YOUR ASSIGNMENT:
Search the data below for the word "meaning" and copy each line that holds it.

Items from a data source:
section
/-!
SUPPORT. 46 scanline renderer: the two decoders and the unimplemented modes (R291 to R300), what a line depends on (R299), and what
rendering a line leaves behind (R305, R306, 47 R325).
-/
namespace Sys2Proof.Machine

/-! ## 8-bit bitmap (46 R292) -/

theorem length_bitmapPixels (rd : Nat → Byte) (lut : Byte → Pixel) (i n : Nat) :
    (bitmapPixels rd lut i n).length = 2 * n := by
  induction n generalizing i with
  | zero => rfl
  | succ n ih =>
    simp only [bitmapPixels, List.length_cons, ih]
    omega

/-- Byte `k` of the line gives the pixels `2k` and `2k + 1`. -/
theorem getElem?_bitmapPixels (rd : Nat → Byte) (lut : Byte → Pixel) (i n k : Nat) (hk : k < n) :
    (bitmapPixels rd lut i n)[2 * k]? = some (lut (rd (i + k)))
    ∧ (bitmapPixels rd lut i n)[2 * k + 1]? = some (lut (rd (i + k))) := by
  induction n generalizing i k with
  | zero => omega
  | succ n ih =>
    cases k with
    | zero => exact ⟨rfl, rfl⟩
    | succ k =>
      have rest := ih (i + 1) k (by omega)
      rw [show i + 1 + k = i + (k + 1) by omega] at rest
      exact rest

/-! ## 8-bit run-length (46 R293 to R296) -/

/-- A first byte below 0x80 is a literal, and its own index (R295). -/
theorem literal_byte : ∀ b : Byte, b.toNat < 128 → b.getLsbD 7 = false ∧ rleIndex b = b := by
  decide

/-- A first byte from 0x80 on starts a run of the index in its low seven bits (R295). -/
theorem run_byte : ∀ b : Byte, 128 ≤ b.toNat → b.getLsbD 7 = true ∧ rleIndex b = BitVec.ofNat 8 (b.toNat - 128) := by
  decide

theorem rleItem_literal (rd : Nat → Byte) (lut : Byte → Pixel) (i x : Nat) (h : (rd i).toNat < 128) :
    rleItem rd lut i x = ([lut (rd i), lut (rd i)], i + 1) := by
  obtain ⟨bit, index⟩ := literal_byte _ h
  simp only [rleItem, bit, index, Bool.false_eq_true, if_false]

theorem rleItem_fill (rd : Nat → Byte) (lut : Byte → Pixel) (i x : Nat) (h : 128 ≤ (rd i).toNat)
    (hlen : (rd (i + 1)).toNat = 0) :
    rleItem rd lut i x = (List.replicate (768 - x) (lut (BitVec.ofNat 8 ((rd i).toNat - 128))), i + 2) := by
  obtain ⟨bit, index⟩ := run_byte _ h
  simp only [rleItem, bit, index, hlen, if_true, Config.linePixels]

theorem rleItem_run (rd : Nat → Byte) (lut : Byte → Pixel) (i x : Nat) (h : 128 ≤ (rd i).toNat)
    (hlen : (rd (i + 1)).toNat ≠ 0) :
    rleItem rd lut i x
      = (List.replicate (min (2 * (rd (i + 1)).toNat) (768 - x)) (lut (BitVec.ofNat 8 ((rd i).toNat - 128))), i + 2) := by
  obtain ⟨bit, index⟩ := run_byte _ h
  simp only [rleItem, bit, index, hlen, if_true, if_false, Config.linePixels]

/-- At an even place of the line an item gives a positive even number of pixels that the line has room for, from one byte for a
single pair and else from two. -/
theorem rleItem_size (rd : Nat → Byte) (lut : Byte → Pixel) (i x : Nat) (hx : x < 768) (heven : x % 2 = 0) :
    2 ≤ (rleItem rd lut i x).1.length ∧ (rleItem rd lut i x).1.length % 2 = 0
    ∧ x + (rleItem rd lut i x).1.length ≤ 768
    ∧ ((rleItem rd lut i x).1.length = 2 ∧ (rleItem rd lut i x).2 = i + 1 ∨ (rleItem rd lut i x).2 = i + 2) := by
  by_cases hb : (rd i).toNat < 128
  · rw [rleItem_literal rd lut i x hb]
    exact ⟨le_refl 2, show 2 % 2 = 0 from rfl, show x + 2 ≤ 768 by omega, .inl ⟨rfl, rfl⟩⟩
  · by_cases hlen : (rd (i + 1)).toNat = 0
    · rw [rleItem_fill rd lut i x (by omega) hlen, List.length_replicate]
      exact ⟨by omega, by omega, by omega, .inr rfl⟩
    · rw [rleItem_run rd lut i x (by omega) hlen, List.length_replicate]
      exact ⟨by omega, by omega, by omega, .inr rfl⟩
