-- ==== Sys2Proof/Machine/State.lean ====
section
/-! DEFINITION. The state of the block (10_state.md), the host memory it reaches (20_memory.md), the ghost
event history (R52), the environment's scripts (R51) and the state after reset (R53). All of it is plain
data. -/

namespace Sys2Proof.Machine

/-- The `kind` codes 0 to 9 of R272, in order. Codes 10 to 15 are never produced, so no constructor
stands for one. -/
inductive Kind
  | ok | errR1 | errNoResponse | errFraming | errVoltage | errOpcondTimeout | errTokenTimeout | errCrc
  | errRange | refused
  deriving DecidableEq, Repr

/-- The 4-bit code of a kind (R272). -/
def Kind.code : Kind → BitVec 4
  | .ok => 0
  | .errR1 => 1
  | .errNoResponse => 2
  | .errFraming => 3
  | .errVoltage => 4
  | .errOpcondTimeout => 5
  | .errTokenTimeout => 6
  | .errCrc => 7
  | .errRange => 8
  | .refused => 9

/-- The chip-select line as the block last left it (R39). -/
inductive ChipSelect | asserted | deasserted
  deriving DecidableEq, Repr

/-- The data-out line's hold (R40). -/
inductive MosiHold | released | held0 | held1
  deriving DecidableEq, Repr

/-- The values of `major` (R36). -/
inductive Major
  | idle | k7 | k16 | x1 | x2
  | i1 | i2 | i3 | i4 | i5 | i6a | i6b | i7 | i8 | i9 | i10
  | b1 | b2 | b3 | b4 | b5 | b6 | b7 | b8 | b9
  deriving DecidableEq, Repr

/-- The values of `minor` (R36). -/
inductive Minor | none | t1 | t2 | t3 | t4 | t9
  deriving DecidableEq, Repr

/-- The sequencer's position (R35). -/
structure Phase where
  major : Major
  minor : Minor
  deriving DecidableEq, Repr

/-- Which of the three events of `RxBytes` is next while its label is pending (R17). The model's own
field (log 14). -/
inductive RxStage | hold | read | release
  deriving DecidableEq, Repr

/-- The events of R12: requests and responses, the transport primitives of R14, tick reads (R15) and
one-byte memory accesses (R16). `write`, `read` and `holdMosi false` are primitives the transport has
and the block never uses (R167). -/
inductive Event
  | request (i : Instr)
  | response (kind : Kind) (status : Byte)
  | writeContinue (bytes : List Byte)
  | readContinue (bytes : List Byte)
  | write (bytes : List Byte)
  | read (bytes : List Byte)
  | holdMosi (level : Bool)
  | releaseMosi
  | setClock (hz : Nat)
  | toggle (n : Nat)
  | tick (t : Word)
  | memWrite (buf : Handle) (off : Nat) (v : Byte)
  | memRead (src : Handle) (off : Nat) (v : Byte)
  deriving DecidableEq, Repr

/-- Host memory: (address, byte) pairs, addresses strictly rising, no entry equal to what an unlisted
address reads as (`Memory.wf`, Machine/Ops.lean). -/
abbrev Memory := List Host.Cell

/-- The state. The groups follow the sections of 10_state.md; the last group is the model's own. -/
structure State where
  /-- R21 -/
  blocks : Word
  /-- R22 -/
  ccs : Bool
  /-- The operand registers `op`, `idx`, `arg`, `size`, `start`, `count`, `buf`, `src`, `len`, `res_in`
  (R25 to R28), loaded all at once (R24). -/
  ops : Request
  /-- R31 -/
  status : Byte
  /-- R31 -/
  kind : Kind
  /-- R32 -/
  r1 : Byte
  /-- R33 -/
  resp : Vector Byte 18
  /-- `crc_out`, R34 -/
  crcOut : Half
  /-- R38 -/
  busy : Bool
  /-- R35 -/
  phase : Phase
  /-- R39 -/
  cs : ChipSelect
  /-- `mosi_hold`, R40 -/
  mosiHold : MosiHold
  /-- `clk_hz`, R41 -/
  clkHz : Nat
  /-- R42 -/
  v2 : Bool
  /-- R43 -/
  attempt : BitVec 4
  /-- R44 -/
  iter : Nat
  /-- `blk_i`, R45 -/
  blkI : Word
  /-- The payload byte index of R45 and R251: the low nine bits of `off`. -/
  j : BitVec 9
  /-- `pay[0..511]`, R45 -/
  pay : Vector Byte 512
  /-- R46 -/
  t0 : Word
  /-- R46 -/
  now : Word
  /-- R47 -/
  tok : Byte
  /-- `token_missing`, R47 -/
  tokenMissing : Bool
  /-- R48 -/
  acc7 : Byte
  /-- R48 -/
  acc16 : Half
  /-- `rx_crc`, R48 -/
  rxCrc : Half
  /-- R49 -/
  ocr : Word
  /-- `ccs_new`, R49 -/
  ccsNew : Bool
  /-- Every event so far, newest first (R52). -/
  history : List Event
  /-- Host memory, in which `BUF` and `SRC` lie (R62, R63). -/
  mem : Memory
  /-- The loop variable `k` of R137 and R147 (the model's field, log 17). -/
  k : Half
  /-- The next event of a pending `RxBytes` (the model's field, log 14). -/
  rxStage : RxStage
  /-- The host's pending requests, oldest first (the model's field, log 3). -/
  requests : List Request
  /-- The bytes the card will send next (the model's field, log 1). -/
  card : List Byte
  /-- How many bytes were drawn from `Config.cardByte` (the model's field, log 1). -/
  cardCount : Nat
  /-- The tick values that will be read next (the model's field, log 2). -/
  ticks : List Word
  /-- How many values were drawn from `Config.tickValue` (the model's field, log 2). -/
  tickCount : Nat
  /-- How many times `Config.unspecifiedOperands` was drawn (the model's field, log 8). -/
  freeCount : Nat
  deriving DecidableEq, Repr

/-- What stops the machine. The block itself has no fault (R270). -/
inductive Fault
  /-- Raised by the sequencer when `busy` is set and the phase pair is none that R36 and the pseudocode
  give. No run from reset reaches such a state. Safe: the machine stops (log 16). -/
  | strayPhase
  deriving DecidableEq, Repr

/-- What the model refuses. -/
inductive Refusal
  /-- Raised by `exec` for an instruction that has no meaning yet. Safe. -/
  | notModelled (mnemonic : String)
  /-- Raised by the meaning of a host operation while `busy` is set: the block gives such a request no
  step (R38, U2). Safe (log 4). -/
  | requestWhileBusy
  /-- Raised by the meaning of the data start token outside a token wait: there the byte 0xFE is an R1
  or a data byte and no token (R102, R109). Safe (log 22). -/
  | tokenOutsideWait
  /-- Raised by `step` if fetched bytes do not decode. Never raised: the host and the framer produce only
  requests and frames. Safe. -/
  | undecodable (e : DecodeError)
  deriving DecidableEq, Repr

/-- The outcome of a step of this machine. -/
abbrev Result := Host.Outcome State Fault Refusal

/-- What the host may read when the block is not busy (R291). -/
structure HostView where
  blocks : Word
  ccs    : Bool
  status : Byte
  kind   : Kind
  r1     : Byte
  resp   : Vector Byte 18
  crcOut : Half
  deriving DecidableEq, Repr

/-- The document's conceptual states of INIT (R201). Its `IDLE` is the moment between two of them and
`READY` and `FAILED` are the two classes of response, so none of the three is a phase. -/
inductive InitStage | cardReset | voltageCheck | v1Branch | v2Branch
  deriving DecidableEq, Repr

/-- The block at rest (R36). -/
def Phase.rest : Phase := ⟨.idle, .none⟩

/-- The state after reset (R53). `blocks`, `ccs`, `busy`, `phase`, `cs` and `mosi_hold` have the values of
R53. Every register R53 calls unspecified is zero: DESIGN CHOICE (log 5), unsafe. No event has happened
(R302), no request is pending and the environment has no script (log 1 to log 3). -/
def State.reset : State where
  blocks := 0
  ccs := false
  ops := Request.blank 0
  status := 0
  kind := .ok
  r1 := 0
  resp := Vector.replicate 18 0
  crcOut := 0
  busy := false
  phase := Phase.rest
  cs := .deasserted
  mosiHold := .released
  clkHz := 0
  v2 := false
  attempt := 0
  iter := 0
  blkI := 0
  j := 0
  pay := Vector.replicate 512 0
  t0 := 0
  now := 0
  tok := 0
  tokenMissing := false
  acc7 := 0
  acc16 := 0
  rxCrc := 0
  ocr := 0
  ccsNew := false
  history := []
  mem := []
  k := 0
  rxStage := .hold
  requests := []
  card := []
  cardCount := 0
  ticks := []
  tickCount := 0
  freeCount := 0

end Sys2Proof.Machine
end

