/-! ### Whole operations -/

/-- O40 (R163, R168). CMD from a block at rest against a card that sends `pre`, bytes with bit 7 set, and
then the byte `r` that ends the poll: every event and the answer. -/
def Obligations.CmdOperation : Prop :=
  ∀ (s : State) (idx : BitVec 6) (arg : Word) (pre rest : List Byte) (r : Byte),
    s.busy = false → s.rxStage = .hold → s.card = pre ++ r :: rest →
    (∀ b ∈ pre, b.getLsbD 7 = true) → pre.length < 8 → (r.getLsbD 7 = false ∨ pre.length = 7) →
    let k : Kind := if r.getLsbD 7 then .errNoResponse else .ok
    ∃ t u, exec (.cmd idx arg) s = .next t ∧ run (3 * pre.length + 5) t = .next u ∧
      u.answered k r ∧ u.busReleased ∧ u.r1 = r ∧ u.resp = s.resp ∧ u.crcOut = s.crcOut ∧
      u.sameSession s ∧ u.card = rest ∧ u.requests = s.requests ∧
      u.history = [.response k r, .toggle 1] ++ pollEvents (pre ++ [r]) ++
        [.writeContinue (frame idx arg), .request (.cmd idx arg)] ++ s.history

/-- O41 (R163, R164, R169). CMDR whose response is not token-wrapped, or of size 0 or 1. -/
def Obligations.CmdrOperation : Prop :=
  ∀ (s : State) (idx : BitVec 6) (arg : Word) (size : BitVec 5) (pre data rest : List Byte) (r : Byte),
    s.busy = false → s.rxStage = .hold → s.card = pre ++ r :: (data ++ rest) →
    (∀ b ∈ pre, b.getLsbD 7 = true) → pre.length < 8 → (r.getLsbD 7 = false ∨ pre.length = 7) →
    size.toNat ≤ 19 → data.length = size.toNat - 1 → (idx ≠ 9 ∧ idx ≠ 10 ∨ size.toNat ≤ 1) →
    let k : Kind := if r.getLsbD 7 then .errNoResponse else .ok
    ∃ t u, exec (.cmdr idx arg size) s = .next t ∧
      run (3 * pre.length + 5 + if 1 < size.toNat then 3 else 0) t = .next u ∧
      u.answered k r ∧ u.busReleased ∧ u.r1 = r ∧ u.respHolds s data ∧ u.crcOut = s.crcOut ∧
      u.sameSession s ∧ u.card = rest ∧ u.requests = s.requests ∧
      u.history = [.response k r, .toggle 1] ++ (if 1 < size.toNat then readEvents data else []) ++
        pollEvents (pre ++ [r]) ++
        [.writeContinue (frame idx arg), .request (.cmdr idx arg size)] ++ s.history

/-- O42 (R105, R164, R165, R169, R170). CMDR of CMD9 or CMD10 with `size` > 1 whose token comes within 8
reads, after the bytes `skip`. -/
def Obligations.CmdrRegisterOperation : Prop :=
  ∀ (s : State) (idx : BitVec 6) (arg : Word) (size : BitVec 5) (pre skip data rest : List Byte)
    (r : Byte),
    s.busy = false → s.rxStage = .hold → s.card = pre ++ r :: (skip ++ 0xFE :: (data ++ rest)) →
    (∀ b ∈ pre, b.getLsbD 7 = true) → pre.length < 8 → (r.getLsbD 7 = false ∨ pre.length = 7) →
    (∀ b ∈ skip, b ≠ 0xFE) → skip.length < 8 →
    (idx = 9 ∨ idx = 10) → 1 < size.toNat → size.toNat ≤ 19 → data.length = size.toNat - 1 →
    let k : Kind := if r.getLsbD 7 then .errNoResponse else .ok
    ∃ t u, exec (.cmdr idx arg size) s = .next t ∧
      run (3 * pre.length + 3 * skip.length + 11) t = .next u ∧
      u.answered k r ∧ u.busReleased ∧ u.r1 = r ∧ u.respHolds s data ∧ u.crcOut = s.crcOut ∧
      u.sameSession s ∧ u.card = rest ∧ u.requests = s.requests ∧
      u.history = [.response k r, .toggle 1] ++ readEvents data ++ pollEvents (skip ++ [0xFE]) ++
        pollEvents (pre ++ [r]) ++
        [.writeContinue (frame idx arg), .request (.cmdr idx arg size)] ++ s.history

/-- O43 (R164, R165, R169). CMDR of CMD9 or CMD10 with `size` > 1 whose token does not come within 8 reads:
`ERR_FRAMING` with status 0xFF, whatever R1 was, and `resp` unchanged. -/
def Obligations.CmdrTokenMissing : Prop :=
  ∀ (s : State) (idx : BitVec 6) (arg : Word) (size : BitVec 5) (pre skip rest : List Byte) (r : Byte),
    s.busy = false → s.rxStage = .hold → s.card = pre ++ r :: (skip ++ rest) →
    (∀ b ∈ pre, b.getLsbD 7 = true) → pre.length < 8 → (r.getLsbD 7 = false ∨ pre.length = 7) →
    (∀ b ∈ skip, b ≠ 0xFE) → skip.length = 8 →
    (idx = 9 ∨ idx = 10) → 1 < size.toNat → size.toNat ≤ 19 →
    ∃ t u, exec (.cmdr idx arg size) s = .next t ∧ run (3 * pre.length + 29) t = .next u ∧
      u.answered .errFraming 0xFF ∧ u.busReleased ∧ u.r1 = r ∧ u.resp = s.resp ∧ u.crcOut = s.crcOut ∧
      u.sameSession s ∧ u.card = rest ∧ u.requests = s.requests ∧
      u.history = [.response .errFraming 0xFF, .toggle 1] ++ pollEvents skip ++ pollEvents (pre ++ [r]) ++
        [.writeContinue (frame idx arg), .request (.cmdr idx arg size)] ++ s.history

/-- O44 (R137). CRC7 from a block at rest: `len` source bytes read in ascending order, then the response;
`crc_out` is the CRC-7 of those bytes from the low seven bits of the residual, its other bits 0. That `BUF`
and `SRC` lie in one memory is the model's (log 6). -/
def Obligations.Crc7Operation : Prop :=
  ∀ (s : State) (src : Handle) (len resIn : Half), s.busy = false →
    let bytes := sourceBytes s.mem src len.toNat
    ∃ t u, exec (.crc7 src len resIn) s = .next t ∧ run len.toNat t = .next u ∧
      u.answered .ok 0x00 ∧ u.crcOut = (crc7 bytes (resIn.setWidth 7)).setWidth 16 ∧
      u.sameSession s ∧ u.r1 = s.r1 ∧ u.resp = s.resp ∧ u.cs = s.cs ∧ u.mosiHold = s.mosiHold ∧
      u.card = s.card ∧ u.ticks = s.ticks ∧ u.requests = s.requests ∧
      u.history = .response .ok 0x00 :: sourceEvents src bytes ++
        .request (.crc7 src len resIn) :: s.history

/-- O45 (R147). CRC16 from a block at rest: as O44, the CRC-16 from the whole residual. That `BUF` and `SRC`
lie in one memory is the model's (log 6). -/
def Obligations.Crc16Operation : Prop :=
  ∀ (s : State) (src : Handle) (len resIn : Half), s.busy = false →
    let bytes := sourceBytes s.mem src len.toNat
    ∃ t u, exec (.crc16 src len resIn) s = .next t ∧ run len.toNat t = .next u ∧
      u.answered .ok 0x00 ∧ u.crcOut = crc16 bytes resIn ∧
      u.sameSession s ∧ u.r1 = s.r1 ∧ u.resp = s.resp ∧ u.cs = s.cs ∧ u.mosiHold = s.mosiHold ∧
      u.card = s.card ∧ u.ticks = s.ticks ∧ u.requests = s.requests ∧
      u.history = .response .ok 0x00 :: sourceEvents src bytes ++
        .request (.crc16 src len resIn) :: s.history

/-- O46 (R202, R213, R224, R229). INIT against a V2 card that answers at once, is not ready for the passes
`busyPasses` (CMD55's and ACMD41's R1) and then is: ERR_VOLTAGE if the voltage predicate rejects the OCR,
ERR_CRC if the CSD's CRC-16 is wrong, else READY with `blocks` and `ccs` from the card, the clock raised,
and as many CMD55 and ACMD41 frames as there were passes. Answers that come later in a poll, and a first
CMD9 without its token, are O23 to O25 and O33. -/
def Obligations.InitV2Operation : Prop :=
  ∀ (s : State) (e0 e1 e2 o0 o1 o2 o3 r55 p0 p1 p2 p3 q c0 c1 : Byte) (busyPasses : List (Byte × Byte))
    (discarded csd rest : List Byte),
    s.busy = false → s.rxStage = .hold → s.requests = [] →
    (∀ x ∈ busyPasses, x.1.getLsbD 7 = false ∧ x.2.getLsbD 7 = false ∧ x.2 ≠ 0x00) →
    (∀ n, Config.acmd41MaxIter = some n → busyPasses.length < n) →
    r55.getLsbD 7 = false → q.getLsbD 7 = false → p0.getLsbD 7 = true →
    discarded.length = 18 → csd.length = 16 →
    s.card = [0x01] ++ [0x01, e0, e1, e2, 0xAA] ++ [0x01, o0, o1, o2, o3] ++
      busyPasses.flatMap (fun x => [x.1, x.2]) ++ [r55, 0x00] ++ [0x00, p0, p1, p2, p3] ++
      q :: 0xFE :: discarded ++ 0x00 :: 0xFE :: csd ++ [c0, c1] ++ rest →
    let cSize := ((csd.getD 7 0).toNat % 64) * 65536 + (csd.getD 8 0).toNat * 256 + (csd.getD 9 0).toNat
    ∃ t u new, exec .init s = .next t ∧ run (64 + 10 * busyPasses.length) t = .next u ∧
      u.history = new ++ s.history ∧ u.busReleased ∧ u.mem = s.mem ∧ u.crcOut = s.crcOut ∧
      (if Config.vddAcceptable (be32 o0 o1 o2 o3) = false then
        u.answered .errVoltage 0xFF ∧ u.blocks = 0 ∧ u.ccs = false ∧ u.clkHz = 400000
      else if crc16 csd 0 ≠ be16 c0 c1 then
        u.answered .errCrc 0xFF ∧ u.blocks = 0 ∧ u.ccs = false ∧ u.clkHz = 400000 ∧ u.card = rest
      else
        u.answered .ok 0x00 ∧ u.blocks = BitVec.ofNat 32 ((cSize + 1) * 1024) ∧ u.ccs = p0.getLsbD 6 ∧
          u.clkHz = 25000000 ∧ u.card = rest ∧
          new.count (.writeContinue [0x77, 0x00, 0x00, 0x00, 0x00, 0x65]) = busyPasses.length + 1 ∧
          new.count (.writeContinue [0x69, 0x40, 0x00, 0x00, 0x00, 0x77]) = busyPasses.length + 1)

/-- O47 (R209, R217, R229). INIT against a V1 card that answers at once and is ready in the first pass: READY
with `blocks` = 0 and no frame with index 9. Later answers and more passes are O23, O24 and O33. -/
def Obligations.InitV1Operation : Prop :=
  ∀ (s : State) (e0 e1 e2 e3 o0 o1 o2 o3 r55 : Byte) (rest : List Byte),
    s.busy = false → s.rxStage = .hold → s.requests = [] → r55.getLsbD 7 = false →
    s.card = [0x01, 0x05, e0, e1, e2, e3, 0x01, o0, o1, o2, o3, r55, 0x00] ++ rest →
    ∃ t u new, exec .init s = .next t ∧ run 34 t = .next u ∧ u.history = new ++ s.history ∧
      u.busReleased ∧ u.mem = s.mem ∧ u.blocks = 0 ∧ u.ccs = false ∧
      (∀ bs, .writeContinue bs ∈ new → bs.head? ≠ some 0x49) ∧
      (if Config.vddAcceptable (be32 o0 o1 o2 o3) = false then
        u.answered .errVoltage 0xFF ∧ u.clkHz = 400000
      else u.answered .ok 0x00 ∧ u.clkHz = 25000000 ∧ u.card = rest)

/-- O48 (R241, R252, R253, R259). READ of one block that is in range, the card answering at once: the
payload stands in `BUF` and every other address reads as before; the answer is OK when the two bytes after
the payload are its CRC-16, high byte first, and ERR_CRC otherwise. The address a handle and an offset name
is the model's (log 6). -/
def Obligations.ReadOneBlock : Prop :=
  ∀ (s : State) (start : Word) (buf : Handle) (payload rest : List Byte) (c0 c1 : Byte),
    s.busy = false → s.rxStage = .hold → s.mem.wf = true → start.toNat ≤ s.blocks.toNat →
    payload.length = 512 → s.card = 0x00 :: 0xFE :: payload ++ [c0, c1] ++ rest →
    ∃ t u, exec (.read start 1 buf) s = .next t ∧ run 527 t = .next u ∧
      (if crc16 payload 0 = be16 c0 c1 then u.answered .ok 0x00
       else u.answered .errCrc Config.statusCrcFail) ∧
      (∀ i, i < 512 → u.mem.read (address buf i) = payload.getD i 0) ∧
      (∀ a, (∀ i, i < 512 → a ≠ address buf i) → u.mem.read a = s.mem.read a) ∧
      u.busReleased ∧ u.blocks = s.blocks ∧ u.ccs = s.ccs ∧ u.clkHz = s.clkHz ∧ u.card = rest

RESPONSE TO THE TASK:
  /-- Raised by `exec` for an instruction that has no meaning yet. Safe. -/
  /-- Raised by the meaning of a host operation while `busy` is set: the block gives such a request no
  /-- Raised by the meaning of the data start token outside a token wait: there the byte 0xFE is an R1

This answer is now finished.